Los investigadores de Cornell reconocen que los datos disponibles están incompletos y los grupos de la industria se apresuraron a contrarrestar sus conclusiones. Energía en profundidad , un grupo que representa a los productores independientes de petróleo de EE. UU., acusó a Howarth de utilizar datos de baja calidad para aumentar el potencial de calentamiento global del metano. También discrepó de su decisión de centrarse en los impactos durante 20 años. Howarth, sin embargo, dice que es probable que ocurran eventos críticos en el cambio climático en las próximas dos décadas, lo que significa que el impacto a corto plazo del metano es un factor importante para medir las consecuencias climáticas a largo plazo.
Sobre el tema de la calidad de los datos, Howarth admite que no tenía la mejor información para trabajar. La razón es que todos los datos provienen de fuentes de la industria ... y la industria no ha sido muy comunicativa, dice, y agrega que la EPA ha propuesto regulaciones que requieren mejores informes sobre las fugas de metano. Si la industria cumpliera, entonces podrían estar disponibles más datos mejor documentados y se podría mejorar nuestro estudio.

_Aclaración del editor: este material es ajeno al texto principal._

-- ==== Sys2Proof/Machine/Core.lean ====
section
/-! DEFINITION. The machine handed to the host. -/

def Sys2Proof.core : Host.Core :=
  { State := Sys2Proof.Machine.State, Fault := Sys2Proof.Machine.Fault, Refusal := Sys2Proof.Machine.Refusal,
    step := Sys2Proof.Machine.step, reset := Sys2Proof.Machine.State.reset }
end

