/-! ## The handover controller (09) -/

/-- SELECT is refused by the tests of R163 in their order, and changes nothing where it names the current target. -/
def Obligations.SelectTestsInOrder : Prop :=
  ∀ (s : State) (l : Link) (x : Byte),
    let i := Instr.select l x
    let r := Request.select x
    s.Takes l r →
    (8 < x.toNat → s.Refuses i l r .range)
    ∧ ∀ t : Target, targetArg x = some t →
      let barred := ∃ b, t = .bay b
        ∧ ((s.bay b).state = .disabled ∨ (s.bay b).state = .faulted ∨ (s.bay b).state = .tripped)
      (barred → s.Refuses i l r .state)
      ∧ (¬barred →
        (s.stage = .menu → t = .menu → s.Refuses i l r .already)
        ∧ (∀ b : Bay, s.stage = .play b → t = .bay b → s.Refuses i l r .already)
        ∧ ∀ h : HandoverRecord, s.stage = .handover h →
          (t = h.target → s.Reads i l r [])
          ∧ (t ≠ h.target → h.phase = .quiet → s.Refuses i l r .busy)
          ∧ (t ≠ h.target → h.phase ≠ .quiet → ∀ b : Bay, t = .bay b → h.origin = .bay b →
              (s.bay b).state ≠ .running → s.Refuses i l r .state))

/-- A SELECT of a bay taken in MENU with the audio up begins a handover: its record, the protected set, the target named
to the Bay Power Controller with its attempts reloaded, BEGUN on both links and a falling ramp (R128, R131, R148, R156,
R163). -/
def Sys2Proof.Claims.SelectBeginsHandover : Prop :=
  ∀ (s : State) (l : Link) (x : Byte) (b : Bay), s.Takes l (.select x) → x.toNat = b.val → s.stage = .menu →
    (s.bay b).state ≠ .disabled → (s.bay b).state ≠ .faulted → (s.bay b).state ≠ .tripped →
    s.monitor.audio = .full → 0 < s.monitor.gain → 0 < s.rampLength →
    ∃ t, exec (.select l x) s = .next t
      ∧ t.stage = .handover { origin := .menu, released := false, target := .bay b, phase := .release
                              cause := .select l, failedBay := none, failReason := none, followOn := none }
      ∧ t.power.protectedSet = [b] ∧ t.power.warm = s.power.warm.filter (fun k => decide (k ≠ b))
      ∧ t.bay b = { s.bay b with releasePending := false, attempts := (s.profile b).general.attempts }
      ∧ (∀ d : Bay, d ≠ b → t.bay d = s.bay d)
      ∧ t.monitor = { s.monitor with audio := .falling, ramp := s.rampLength }
      ∧ s.Answers t l (.select x) [] [.stageBegun .menu (.bay b) (.select l)]
      ∧ t = { s with stage := t.stage, power := t.power, monitor := t.monitor, links := t.links }
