-- ==== Sys2Proof/Laws/State.lean ====
section
/-! SUPPORT. One lemma per field per update of State: what each setter leaves, and the one thing it sets. -/

namespace Sys2Proof.Machine

section
variable (s : State)

/-! ### `setPins` -/

@[simp] theorem State.setPins_pins (x : Pins) : (s.setPins x).pins = x := rfl
@[simp] theorem State.setPins_intake (x : Pins) : (s.setPins x).intake = s.intake := rfl
@[simp] theorem State.setPins_store (x : Pins) : (s.setPins x).store = s.store := rfl
@[simp] theorem State.setPins_feeders (x : Pins) : (s.setPins x).feeders = s.feeders := rfl
@[simp] theorem State.setPins_pulses (x : Pins) : (s.setPins x).pulses = s.pulses := rfl
@[simp] theorem State.setPins_filters (x : Pins) : (s.setPins x).filters = s.filters := rfl
@[simp] theorem State.setPins_gate (x : Pins) : (s.setPins x).gate = s.gate := rfl
@[simp] theorem State.setPins_tables (x : Pins) : (s.setPins x).tables = s.tables := rfl
@[simp] theorem State.setPins_flags (x : Pins) : (s.setPins x).flags = s.flags := rfl
@[simp] theorem State.setPins_panel (x : Pins) : (s.setPins x).panel = s.panel := rfl
@[simp] theorem State.setPins_routing (x : Pins) : (s.setPins x).routing = s.routing := rfl
@[simp] theorem State.setPins_power (x : Pins) : (s.setPins x).power = s.power := rfl
@[simp] theorem State.setPins_checkers (x : Pins) : (s.setPins x).checkers = s.checkers := rfl
@[simp] theorem State.setPins_monitor (x : Pins) : (s.setPins x).monitor = s.monitor := rfl
@[simp] theorem State.setPins_stage (x : Pins) : (s.setPins x).stage = s.stage := rfl
@[simp] theorem State.setPins_audit (x : Pins) : (s.setPins x).audit = s.audit := rfl
@[simp] theorem State.setPins_snapshot (x : Pins) : (s.setPins x).snapshot = s.snapshot := rfl
@[simp] theorem State.setPins_links (x : Pins) : (s.setPins x).links = s.links := rfl
@[simp] theorem State.setPins_key (x : Pins) : (s.setPins x).key = s.key := rfl
@[simp] theorem State.setPins_reports (x : Pins) : (s.setPins x).reports = s.reports := rfl
@[simp] theorem State.setPins_late (x : Pins) : (s.setPins x).late = s.late := rfl
@[simp] theorem State.setPins_choices (x : Pins) : (s.setPins x).choices = s.choices := rfl
@[simp] theorem State.setPins_pending (x : Pins) : (s.setPins x).pending = s.pending := rfl

/-! ### `setIntake` -/

@[simp] theorem State.setIntake_pins (x : Intake) : (s.setIntake x).pins = s.pins := rfl
@[simp] theorem State.setIntake_intake (x : Intake) : (s.setIntake x).intake = x := rfl
@[simp] theorem State.setIntake_store (x : Intake) : (s.setIntake x).store = s.store := rfl
@[simp] theorem State.setIntake_feeders (x : Intake) : (s.setIntake x).feeders = s.feeders := rfl
@[simp] theorem State.setIntake_pulses (x : Intake) : (s.setIntake x).pulses = s.pulses := rfl
@[simp] theorem State.setIntake_filters (x : Intake) : (s.setIntake x).filters = s.filters := rfl
@[simp] theorem State.setIntake_gate (x : Intake) : (s.setIntake x).gate = s.gate := rfl
@[simp] theorem State.setIntake_tables (x : Intake) : (s.setIntake x).tables = s.tables := rfl
@[simp] theorem State.setIntake_flags (x : Intake) : (s.setIntake x).flags = s.flags := rfl
@[simp] theorem State.setIntake_panel (x : Intake) : (s.setIntake x).panel = s.panel := rfl
@[simp] theorem State.setIntake_routing (x : Intake) : (s.setIntake x).routing = s.routing := rfl
@[simp] theorem State.setIntake_power (x : Intake) : (s.setIntake x).power = s.power := rfl
@[simp] theorem State.setIntake_checkers (x : Intake) : (s.setIntake x).checkers = s.checkers := rfl
@[simp] theorem State.setIntake_monitor (x : Intake) : (s.setIntake x).monitor = s.monitor := rfl
@[simp] theorem State.setIntake_stage (x : Intake) : (s.setIntake x).stage = s.stage := rfl
@[simp] theorem State.setIntake_audit (x : Intake) : (s.setIntake x).audit = s.audit := rfl
@[simp] theorem State.setIntake_snapshot (x : Intake) : (s.setIntake x).snapshot = s.snapshot := rfl
@[simp] theorem State.setIntake_links (x : Intake) : (s.setIntake x).links = s.links := rfl
@[simp] theorem State.setIntake_key (x : Intake) : (s.setIntake x).key = s.key := rfl
@[simp] theorem State.setIntake_reports (x : Intake) : (s.setIntake x).reports = s.reports := rfl
@[simp] theorem State.setIntake_late (x : Intake) : (s.setIntake x).late = s.late := rfl
@[simp] theorem State.setIntake_choices (x : Intake) : (s.setIntake x).choices = s.choices := rfl
@[simp] theorem State.setIntake_pending (x : Intake) : (s.setIntake x).pending = s.pending := rfl

/-! ### `setStore` -/

@[simp] theorem State.setStore_pins (x : TokenStore) : (s.setStore x).pins = s.pins := rfl
@[simp] theorem State.setStore_intake (x : TokenStore) : (s.setStore x).intake = s.intake := rfl
@[simp] theorem State.setStore_store (x : TokenStore) : (s.setStore x).store = x := rfl
@[simp] theorem State.setStore_feeders (x : TokenStore) : (s.setStore x).feeders = s.feeders := rfl
@[simp] theorem State.setStore_pulses (x : TokenStore) : (s.setStore x).pulses = s.pulses := rfl
@[simp] theorem State.setStore_filters (x : TokenStore) : (s.setStore x).filters = s.filters := rfl
@[simp] theorem State.setStore_gate (x : TokenStore) : (s.setStore x).gate = s.gate := rfl
@[simp] theorem State.setStore_tables (x : TokenStore) : (s.setStore x).tables = s.tables := rfl
@[simp] theorem State.setStore_flags (x : TokenStore) : (s.setStore x).flags = s.flags := rfl
@[simp] theorem State.setStore_panel (x : TokenStore) : (s.setStore x).panel = s.panel := rfl
@[simp] theorem State.setStore_routing (x : TokenStore) : (s.setStore x).routing = s.routing := rfl
@[simp] theorem State.setStore_power (x : TokenStore) : (s.setStore x).power = s.power := rfl
@[simp] theorem State.setStore_checkers (x : TokenStore) : (s.setStore x).checkers = s.checkers := rfl
@[simp] theorem State.setStore_monitor (x : TokenStore) : (s.setStore x).monitor = s.monitor := rfl
@[simp] theorem State.setStore_stage (x : TokenStore) : (s.setStore x).stage = s.stage := rfl
@[simp] theorem State.setStore_audit (x : TokenStore) : (s.setStore x).audit = s.audit := rfl
@[simp] theorem State.setStore_snapshot (x : TokenStore) : (s.setStore x).snapshot = s.snapshot := rfl
@[simp] theorem State.setStore_links (x : TokenStore) : (s.setStore x).links = s.links := rfl
@[simp] theorem State.setStore_key (x : TokenStore) : (s.setStore x).key = s.key := rfl
@[simp] theorem State.setStore_reports (x : TokenStore) : (s.setStore x).reports = s.reports := rfl
@[simp] theorem State.setStore_late (x : TokenStore) : (s.setStore x).late = s.late := rfl
@[simp] theorem State.setStore_choices (x : TokenStore) : (s.setStore x).choices = s.choices := rfl
@[simp] theorem State.setStore_pending (x : TokenStore) : (s.setStore x).pending = s.pending := rfl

Mark Jaccard , profesor de investigación de energía y materiales en la Universidad Simon Fraser, dice que no le sorprenden los hallazgos del estudio de Cornell. Pero sugiere que los resultados no son un argumento en contra del gas de esquisto. En cambio, el estudio debería ser un llamado oportuno para regulaciones más estrictas. El gas de esquisto se podría producir de una manera que tuviera muy pocas emisiones, dice.
De hecho, el estudio de Cornell señala varias formas en que los perforadores y las operaciones de tuberías podrían reducir las emisiones de metano hasta en un 90 por ciento. Pero, agrega el estudio, estas tecnologías actualmente no se utilizan ampliamente.